Шаляпин сразу становился центром внимания. Гости Столешников неотступно следили за всем, что он делал и говорил, несмотря на то что рядом с ним буквально рассыпал каскады остроумия и веселья часто его сопровождавший Коровин, сыпал экспромтами дядя Гиляй, вставлял меткие замечания художник С. А. Виноградов, поражал внутренней духовной весомостью Виктор Михайлович Васнецов, рядом были В. А. Серов и С. В. Рахманинов.
Разговоры большей частью велись вокруг театра, литературы.

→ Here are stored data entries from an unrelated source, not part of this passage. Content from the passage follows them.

@[simp] theorem State.addRec_pending (s : State) (key e i n : Nat) : (s.addRec key e i n).pending = s.pending := rfl
@[simp] theorem State.addRec_now (s : State) (key e i n : Nat) : (s.addRec key e i n).now = s.now := rfl
@[simp] theorem State.addRec_slew (s : State) (key e i n : Nat) : (s.addRec key e i n).slew = s.slew := rfl
@[simp] theorem State.addRec_slewPhase (s : State) (key e i n : Nat) : (s.addRec key e i n).slewPhase = s.slewPhase := rfl
@[simp] theorem State.addRec_sluiceAt (s : State) (key e i n : Nat) : (s.addRec key e i n).sluiceAt = s.sluiceAt := rfl
@[simp] theorem State.addRec_free (s : State) (key e i n : Nat) : (s.addRec key e i n).free = s.free := rfl
@[simp] theorem State.addRec_fused (s : State) (key e i n : Nat) : (s.addRec key e i n).fused = s.fused := rfl
@[simp] theorem State.addRec_pins (s : State) (key e i n : Nat) : (s.addRec key e i n).pins = s.pins := rfl
@[simp] theorem State.addRec_boot (s : State) (key e i n : Nat) : (s.addRec key e i n).boot = s.boot := rfl
@[simp] theorem State.addRec_fw (s : State) (key e i n : Nat) : (s.addRec key e i n).fw = s.fw := rfl
@[simp] theorem State.addRec_txn (s : State) (key e i n : Nat) : (s.addRec key e i n).txn = s.txn := rfl
@[simp] theorem State.addRec_migs (s : State) (key e i n : Nat) : (s.addRec key e i n).migs = s.migs := rfl
@[simp] theorem State.addRec_errs (s : State) (key e i n : Nat) : (s.addRec key e i n).errs = s.errs := rfl
@[simp] theorem State.addRec_defects (s : State) (key e i n : Nat) : (s.addRec key e i n).defects = s.defects := rfl
@[simp] theorem State.addRec_tiles (s : State) (key e i n : Nat) : (s.addRec key e i n).tiles = s.tiles := rfl
@[simp] theorem State.addRec_routers (s : State) (key e i n : Nat) : (s.addRec key e i n).routers = s.routers := rfl
@[simp] theorem State.addRec_net (s : State) (key e i n : Nat) : (s.addRec key e i n).net = s.net := rfl
@[simp] theorem State.addRec_nextPkt (s : State) (key e i n : Nat) : (s.addRec key e i n).nextPkt = s.nextPkt := rfl
@[simp] theorem State.addRec_dies (s : State) (key e i n : Nat) : (s.addRec key e i n).dies = s.dies := rfl
@[simp] theorem State.addRec_host (s : State) (key e i n : Nat) : (s.addRec key e i n).host = s.host := rfl
@[simp] theorem State.addRec_jobs (s : State) (key e i n : Nat) : (s.addRec key e i n).jobs = s.jobs := rfl
@[simp] theorem State.addRec_dumps (s : State) (key e i n : Nat) : (s.addRec key e i n).dumps = s.dumps := rfl
@[simp] theorem State.addRec_test (s : State) (key e i n : Nat) : (s.addRec key e i n).test = s.test := rfl
@[simp] theorem State.addRec_power (s : State) (key e i n : Nat) : (s.addRec key e i n).power = s.power := rfl
@[simp] theorem State.addRec_telemetry (s : State) (key e i n : Nat) : (s.addRec key e i n).telemetry = s.telemetry := rfl

@[simp] theorem State.setTile_pending (s : State) (p : Nat) (t : Tile) : (s.setTile p t).pending = s.pending := rfl
@[simp] theorem State.setTile_now (s : State) (p : Nat) (t : Tile) : (s.setTile p t).now = s.now := rfl
@[simp] theorem State.setTile_slew (s : State) (p : Nat) (t : Tile) : (s.setTile p t).slew = s.slew := rfl
@[simp] theorem State.setTile_slewPhase (s : State) (p : Nat) (t : Tile) : (s.setTile p t).slewPhase = s.slewPhase := rfl
@[simp] theorem State.setTile_sluiceAt (s : State) (p : Nat) (t : Tile) : (s.setTile p t).sluiceAt = s.sluiceAt := rfl
@[simp] theorem State.setTile_free (s : State) (p : Nat) (t : Tile) : (s.setTile p t).free = s.free := rfl
@[simp] theorem State.setTile_fused (s : State) (p : Nat) (t : Tile) : (s.setTile p t).fused = s.fused := rfl
@[simp] theorem State.setTile_pins (s : State) (p : Nat) (t : Tile) : (s.setTile p t).pins = s.pins := rfl
@[simp] theorem State.setTile_boot (s : State) (p : Nat) (t : Tile) : (s.setTile p t).boot = s.boot := rfl
@[simp] theorem State.setTile_fw (s : State) (p : Nat) (t : Tile) : (s.setTile p t).fw = s.fw := rfl
@[simp] theorem State.setTile_dict (s : State) (p : Nat) (t : Tile) : (s.setTile p t).dict = s.dict := rfl
@[simp] theorem State.setTile_txn (s : State) (p : Nat) (t : Tile) : (s.setTile p t).txn = s.txn := rfl
@[simp] theorem State.setTile_migs (s : State) (p : Nat) (t : Tile) : (s.setTile p t).migs = s.migs := rfl
@[simp] theorem State.setTile_errs (s : State) (p : Nat) (t : Tile) : (s.setTile p t).errs = s.errs := rfl
@[simp] theorem State.setTile_defects (s : State) (p : Nat) (t : Tile) : (s.setTile p t).defects = s.defects := rfl
@[simp] theorem State.setTile_routers (s : State) (p : Nat) (t : Tile) : (s.setTile p t).routers = s.routers := rfl
@[simp] theorem State.setTile_net (s : State) (p : Nat) (t : Tile) : (s.setTile p t).net = s.net := rfl
@[simp] theorem State.setTile_nextPkt (s : State) (p : Nat) (t : Tile) : (s.setTile p t).nextPkt = s.nextPkt := rfl
@[simp] theorem State.setTile_dies (s : State) (p : Nat) (t : Tile) : (s.setTile p t).dies = s.dies := rfl
@[simp] theorem State.setTile_host (s : State) (p : Nat) (t : Tile) : (s.setTile p t).host = s.host := rfl
@[simp] theorem State.setTile_jobs (s : State) (p : Nat) (t : Tile) : (s.setTile p t).jobs = s.jobs := rfl
@[simp] theorem State.setTile_dumps (s : State) (p : Nat) (t : Tile) : (s.setTile p t).dumps = s.dumps := rfl
@[simp] theorem State.setTile_test (s : State) (p : Nat) (t : Tile) : (s.setTile p t).test = s.test := rfl
@[simp] theorem State.setTile_power (s : State) (p : Nat) (t : Tile) : (s.setTile p t).power = s.power := rfl
@[simp] theorem State.setTile_telemetry (s : State) (p : Nat) (t : Tile) : (s.setTile p t).telemetry = s.telemetry := rfl

@[simp] theorem State.modTile_pending (s : State) (p : Nat) (f : Tile → Tile) : (s.modTile p f).pending = s.pending := rfl
@[simp] theorem State.modTile_now (s : State) (p : Nat) (f : Tile → Tile) : (s.modTile p f).now = s.now := rfl
@[simp] theorem State.modTile_slew (s : State) (p : Nat) (f : Tile → Tile) : (s.modTile p f).slew = s.slew := rfl
@[simp] theorem State.modTile_slewPhase (s : State) (p : Nat) (f : Tile → Tile) : (s.modTile p f).slewPhase = s.slewPhase := rfl
@[simp] theorem State.modTile_sluiceAt (s : State) (p : Nat) (f : Tile → Tile) : (s.modTile p f).sluiceAt = s.sluiceAt := rfl
@[simp] theorem State.modTile_free (s : State) (p : Nat) (f : Tile → Tile) : (s.modTile p f).free = s.free := rfl
@[simp] theorem State.modTile_fused (s : State) (p : Nat) (f : Tile → Tile) : (s.modTile p f).fused = s.fused := rfl
@[simp] theorem State.modTile_pins (s : State) (p : Nat) (f : Tile → Tile) : (s.modTile p f).pins = s.pins := rfl
@[simp] theorem State.modTile_boot (s : State) (p : Nat) (f : Tile → Tile) : (s.modTile p f).boot = s.boot := rfl
@[simp] theorem State.modTile_fw (s : State) (p : Nat) (f : Tile → Tile) : (s.modTile p f).fw = s.fw := rfl
@[simp] theorem State.modTile_dict (s : State) (p : Nat) (f : Tile → Tile) : (s.modTile p f).dict = s.dict := rfl
@[simp] theorem State.modTile_txn (s : State) (p : Nat) (f : Tile → Tile) : (s.modTile p f).txn = s.txn := rfl
@[simp] theorem State.modTile_migs (s : State) (p : Nat) (f : Tile → Tile) : (s.modTile p f).migs = s.migs := rfl
@[simp] theorem State.modTile_errs (s : State) (p : Nat) (f : Tile → Tile) : (s.modTile p f).errs = s.errs := rfl
@[simp] theorem State.modTile_defects (s : State) (p : Nat) (f : Tile → Tile) : (s.modTile p f).defects = s.defects := rfl
@[simp] theorem State.modTile_routers (s : State) (p : Nat) (f : Tile → Tile) : (s.modTile p f).routers = s.routers := rfl
@[simp] theorem State.modTile_net (s : State) (p : Nat) (f : Tile → Tile) : (s.modTile p f).net = s.net := rfl
@[simp] theorem State.modTile_nextPkt (s : State) (p : Nat) (f : Tile → Tile) : (s.modTile p f).nextPkt = s.nextPkt := rfl
@[simp] theorem State.modTile_dies (s : State) (p : Nat) (f : Tile → Tile) : (s.modTile p f).dies = s.dies := rfl
@[simp] theorem State.modTile_host (s : State) (p : Nat) (f : Tile → Tile) : (s.modTile p f).host = s.host := rfl
@[simp] theorem State.modTile_jobs (s : State) (p : Nat) (f : Tile → Tile) : (s.modTile p f).jobs = s.jobs := rfl
@[simp] theorem State.modTile_dumps (s : State) (p : Nat) (f : Tile → Tile) : (s.modTile p f).dumps = s.dumps := rfl
@[simp] theorem State.modTile_test (s : State) (p : Nat) (f : Tile → Tile) : (s.modTile p f).test = s.test := rfl
@[simp] theorem State.modTile_power (s : State) (p : Nat) (f : Tile → Tile) : (s.modTile p f).power = s.power := rfl
@[simp] theorem State.modTile_telemetry (s : State) (p : Nat) (f : Tile → Tile) : (s.modTile p f).telemetry = s.telemetry := rfl

@[simp] theorem State.modRouter_pending (s : State) (p : Nat) (f : Router → Router) : (s.modRouter p f).pending = s.pending := rfl
@[simp] theorem State.modRouter_now (s : State) (p : Nat) (f : Router → Router) : (s.modRouter p f).now = s.now := rfl
@[simp] theorem State.modRouter_slew (s : State) (p : Nat) (f : Router → Router) : (s.modRouter p f).slew = s.slew := rfl
@[simp] theorem State.modRouter_slewPhase (s : State) (p : Nat) (f : Router → Router) : (s.modRouter p f).slewPhase = s.slewPhase := rfl
@[simp] theorem State.modRouter_sluiceAt (s : State) (p : Nat) (f : Router → Router) : (s.modRouter p f).sluiceAt = s.sluiceAt := rfl
@[simp] theorem State.modRouter_free (s : State) (p : Nat) (f : Router → Router) : (s.modRouter p f).free = s.free := rfl
@[simp] theorem State.modRouter_fused (s : State) (p : Nat) (f : Router → Router) : (s.modRouter p f).fused = s.fused := rfl
@[simp] theorem State.modRouter_pins (s : State) (p : Nat) (f : Router → Router) : (s.modRouter p f).pins = s.pins := rfl
@[simp] theorem State.modRouter_boot (s : State) (p : Nat) (f : Router → Router) : (s.modRouter p f).boot = s.boot := rfl
@[simp] theorem State.modRouter_fw (s : State) (p : Nat) (f : Router → Router) : (s.modRouter p f).fw = s.fw := rfl
@[simp] theorem State.modRouter_dict (s : State) (p : Nat) (f : Router → Router) : (s.modRouter p f).dict = s.dict := rfl
@[simp] theorem State.modRouter_txn (s : State) (p : Nat) (f : Router → Router) : (s.modRouter p f).txn = s.txn := rfl
@[simp] theorem State.modRouter_migs (s : State) (p : Nat) (f : Router → Router) : (s.modRouter p f).migs = s.migs := rfl
@[simp] theorem State.modRouter_errs (s : State) (p : Nat) (f : Router → Router) : (s.modRouter p f).errs = s.errs := rfl
@[simp] theorem State.modRouter_defects (s : State) (p : Nat) (f : Router → Router) : (s.modRouter p f).defects = s.defects := rfl
@[simp] theorem State.modRouter_tiles (s : State) (p : Nat) (f : Router → Router) : (s.modRouter p f).tiles = s.tiles := rfl
@[simp] theorem State.modRouter_net (s : State) (p : Nat) (f : Router → Router) : (s.modRouter p f).net = s.net := rfl
@[simp] theorem State.modRouter_nextPkt (s : State) (p : Nat) (f : Router → Router) : (s.modRouter p f).nextPkt = s.nextPkt := rfl
@[simp] theorem State.modRouter_dies (s : State) (p : Nat) (f : Router → Router) : (s.modRouter p f).dies = s.dies := rfl
@[simp] theorem State.modRouter_host (s : State) (p : Nat) (f : Router → Router) : (s.modRouter p f).host = s.host := rfl
@[simp] theorem State.modRouter_jobs (s : State) (p : Nat) (f : Router → Router) : (s.modRouter p f).jobs = s.jobs := rfl
@[simp] theorem State.modRouter_dumps (s : State) (p : Nat) (f : Router → Router) : (s.modRouter p f).dumps = s.dumps := rfl
@[simp] theorem State.modRouter_test (s : State) (p : Nat) (f : Router → Router) : (s.modRouter p f).test = s.test := rfl
@[simp] theorem State.modRouter_power (s : State) (p : Nat) (f : Router → Router) : (s.modRouter p f).power = s.power := rfl
@[simp] theorem State.modRouter_telemetry (s : State) (p : Nat) (f : Router → Router) : (s.modRouter p f).telemetry = s.telemetry := rfl

@[simp] theorem State.modDie_pending (s : State) (d : Nat) (f : DieState → DieState) : (s.modDie d f).pending = s.pending := rfl
@[simp] theorem State.modDie_now (s : State) (d : Nat) (f : DieState → DieState) : (s.modDie d f).now = s.now := rfl
@[simp] theorem State.modDie_slew (s : State) (d : Nat) (f : DieState → DieState) : (s.modDie d f).slew = s.slew := rfl
@[simp] theorem State.modDie_slewPhase (s : State) (d : Nat) (f : DieState → DieState) : (s.modDie d f).slewPhase = s.slewPhase := rfl
@[simp] theorem State.modDie_sluiceAt (s : State) (d : Nat) (f : DieState → DieState) : (s.modDie d f).sluiceAt = s.sluiceAt := rfl
@[simp] theorem State.modDie_free (s : State) (d : Nat) (f : DieState → DieState) : (s.modDie d f).free = s.free := rfl
@[simp] theorem State.modDie_fused (s : State) (d : Nat) (f : DieState → DieState) : (s.modDie d f).fused = s.fused := rfl
@[simp] theorem State.modDie_pins (s : State) (d : Nat) (f : DieState → DieState) : (s.modDie d f).pins = s.pins := rfl
@[simp] theorem State.modDie_boot (s : State) (d : Nat) (f : DieState → DieState) : (s.modDie d f).boot = s.boot := rfl
@[simp] theorem State.modDie_fw (s : State) (d : Nat) (f : DieState → DieState) : (s.modDie d f).fw = s.fw := rfl
@[simp] theorem State.modDie_dict (s : State) (d : Nat) (f : DieState → DieState) : (s.modDie d f).dict = s.dict := rfl
@[simp] theorem State.modDie_txn (s : State) (d : Nat) (f : DieState → DieState) : (s.modDie d f).txn = s.txn := rfl
@[simp] theorem State.modDie_migs (s : State) (d : Nat) (f : DieState → DieState) : (s.modDie d f).migs = s.migs := rfl
@[simp] theorem State.modDie_errs (s : State) (d : Nat) (f : DieState → DieState) : (s.modDie d f).errs = s.errs := rfl
@[simp] theorem State.modDie_defects (s : State) (d : Nat) (f : DieState → DieState) : (s.modDie d f).defects = s.defects := rfl
@[simp] theorem State.modDie_tiles (s : State) (d : Nat) (f : DieState → DieState) : (s.modDie d f).tiles = s.tiles := rfl
@[simp] theorem State.modDie_routers (s : State) (d : Nat) (f : DieState → DieState) : (s.modDie d f).routers = s.routers := rfl
@[simp] theorem State.modDie_net (s : State) (d : Nat) (f : DieState → DieState) : (s.modDie d f).net = s.net := rfl
@[simp] theorem State.modDie_nextPkt (s : State) (d : Nat) (f : DieState → DieState) : (s.modDie d f).nextPkt = s.nextPkt := rfl
@[simp] theorem State.modDie_host (s : State) (d : Nat) (f : DieState → DieState) : (s.modDie d f).host = s.host := rfl
@[simp] theorem State.modDie_jobs (s : State) (d : Nat) (f : DieState → DieState) : (s.modDie d f).jobs = s.jobs := rfl
@[simp] theorem State.modDie_dumps (s : State) (d : Nat) (f : DieState → DieState) : (s.modDie d f).dumps = s.dumps := rfl
@[simp] theorem State.modDie_test (s : State) (d : Nat) (f : DieState → DieState) : (s.modDie d f).test = s.test := rfl
@[simp] theorem State.modDie_power (s : State) (d : Nat) (f : DieState → DieState) : (s.modDie d f).power = s.power := rfl
@[simp] theorem State.modDie_telemetry (s : State) (d : Nat) (f : DieState → DieState) : (s.modDie d f).telemetry = s.telemetry := rfl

Однажды, кажется по инициативе Сумбатова-Южина, в присутствии Шаляпина завязался разговор о выразительности фразировки, о том, какое значение для смыслового раскрытия сценического образа имеет произношение оперного или драматического актера.
— Важно, как произнести слово, а не спеть его, — заметил Шаляпин, вообще, кажется, не особенно любивший теоретические рассуждения.

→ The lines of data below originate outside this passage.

-- ==== Sys2Proof/Laws/Seq.lean ====
section
/-! SUPPORT. The laws of issuing an instruction: what scheduling keeps, and what an instruction that retires, jumps, faults or stalls
leaves (R53 to R61, R75). -/

namespace Sys2Proof.Machine

theorem Task.reg_zero (x : Task) : x.reg 0 = 0 := rfl

theorem Task.reg_setReg (x : Task) (d r : Reg) (v : Word) :
    (x.setReg d v).reg r = if r = 0 then 0 else if r = d then v else x.reg r := by
  unfold Task.reg Task.setReg
  by_cases hr : r = 0
  · rw [if_pos hr, if_pos hr]
  · rw [if_neg hr, if_neg hr, if_neg hr]
    by_cases h : r = d
    · subst h
      rw [if_neg hr, if_pos rfl, Tbl.get_put_self]
    · have : r.toNat ≠ d.toNat := fun e => h (BitVec.eq_of_toNat_eq e)
      rw [if_neg h]
      split
      · rfl
      · exact Tbl.get_put_ne _ _ this

@[simp] theorem Task.setReg_pc (x : Task) (d : Reg) (v : Word) : (x.setReg d v).pc = x.pc := by
  unfold Task.setReg; split <;> rfl

@[simp] theorem Task.setReg_state (x : Task) (d : Reg) (v : Word) : (x.setReg d v).state = x.state := by
  unfold Task.setReg; split <;> rfl

theorem Task.setReg_parity {x : Task} (h : x.parity = []) (d : Reg) (v : Word) : (x.setReg d v).parity = [] := by
  unfold Task.setReg; split
  · exact h
  · dsimp only; rw [h]; rfl

theorem Task.setReg_rest {x : Task} (h : x.parity = []) (d : Reg) (v : Word) :
    { (x.setReg d v).work with regs := [], pc := 0 } = { x.work with regs := [], pc := 0 } := by
  have hp := Task.setReg_parity h d v
  unfold Task.setReg at hp ⊢; split
  · rfl
  · rename_i hd
    rw [if_neg hd] at hp
    dsimp only [Task.work] at hp ⊢
    rw [hp, h]

theorem Tile.task_modTask (t : Tile) (k j : Nat) (f : Task → Task) :
    (t.modTask k f).task j = if j = k then f (t.task k) else t.task j := by
  simp [Tile.task, Tile.modTask, Tbl.get_put]

@[simp] theorem Tile.task_modTask_self (t : Tile) (k : Nat) (f : Task → Task) : (t.modTask k f).task k = f (t.task k) := by
  simp [Tile.task_modTask]

@[simp] theorem Tile.modTask_besides (t : Tile) (k : Nat) (f : Task → Task) : (t.modTask k f).besides = t.besides := rfl

@[simp] theorem Tile.seq_besides (t : Tile) (q : Seq) : ({ t with seq := q } : Tile).besides = t.besides := rfl

@[simp] theorem Tile.modTask_controls (t : Tile) (k : Nat) (f : Task → Task) : (t.modTask k f).seq.controls = t.seq.controls := rfl

@[simp] theorem Tile.modTask_power (t : Tile) (k : Nat) (f : Task → Task) : (t.modTask k f).power = t.power := rfl

/-! What scheduling keeps. -/

/-- Two tiles differ at most in their tasks' places in the schedule. -/
structure Tile.Rescheduled (a b : Tile) : Prop where
  besides : b.besides = a.besides
  controls : b.seq.controls = a.seq.controls
  tasks : ∀ j, (b.task j).work = (a.task j).work
  ecc : b.seq.ecc = a.seq.ecc
  issues : b.seq.issues = a.seq.issues

theorem Tile.Rescheduled.rfl' (a : Tile) : a.Rescheduled a := ⟨rfl, rfl, fun _ => rfl, rfl, rfl⟩

theorem Tile.Rescheduled.trans {a b c : Tile} (h : a.Rescheduled b) (h' : b.Rescheduled c) : a.Rescheduled c :=
  ⟨h'.besides.trans h.besides, h'.controls.trans h.controls, fun j => (h'.tasks j).trans (h.tasks j),
    h'.ecc.trans h.ecc, h'.issues.trans h.issues⟩

theorem Tile.run_rescheduled (t : Tile) (k : Nat) : t.Rescheduled (t.run k) := by
  refine ⟨rfl, rfl, fun j => ?_, rfl, rfl⟩
  have h : (t.run k).task j = (t.modTask k fun x => { x with state := .running, stall := none }).task j := rfl
  rw [h, Tile.task_modTask]
  split
  · rename_i e; subst e; rfl
  · rfl

theorem Tile.ready_rescheduled (t : Tile) (k : Nat) : t.Rescheduled (t.modTask k fun x => { x with state := .ready }) := by
  refine ⟨rfl, rfl, fun j => ?_, rfl, rfl⟩
  rw [Tile.task_modTask]
  split
  · rename_i e; subst e; rfl
  · rfl

theorem Tile.schedule_rescheduled (t : Tile) : t.Rescheduled t.schedule := by
  unfold Tile.schedule
  split
  · exact .rfl' t
  · split
    · exact .rfl' t
    · split
      · split
        · exact (t.ready_rescheduled _).trans (Tile.run_rescheduled _ _)
        · exact .rfl' t
      · exact t.run_rescheduled _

Большое впечатление оставляли беседы Шаляпина со знаменитым историком В. О. Ключевским. Лекции, читаемые им в так называемой богословской аудитории Московского университета, будоражили интеллигенцию Москвы, собирали студентов со всех факультетов и даже постороннюю публику. Как почти сто лет назад вся Москва бегала на лекции Т. Н. Грановского, так и теперь можно было услышать: «Хорошо бы попасть на Ключевского». Ключевский читал лекции и в московском Училище живописи, и после них они встречались с Шаляпиным на Мясницкой и шли куда-нибудь попить чайку и побеседовать.
С жадным любопытством, стараясь не проронить ни слова, впитывал Шаляпин все, что говорил Ключевский, следил за движениями маленькой, щуплой фигурки, с жидкой бородкой, в достаточно потертом от времени старомодном сюртуке. Ключевский внимательно смотрел через очки на собеседника, бесстрастно, часто скороговоркой, рассказывал о жизни и быте людей XVI–XVII веков, приводил такие подробности и такие детали, будто сам их видел.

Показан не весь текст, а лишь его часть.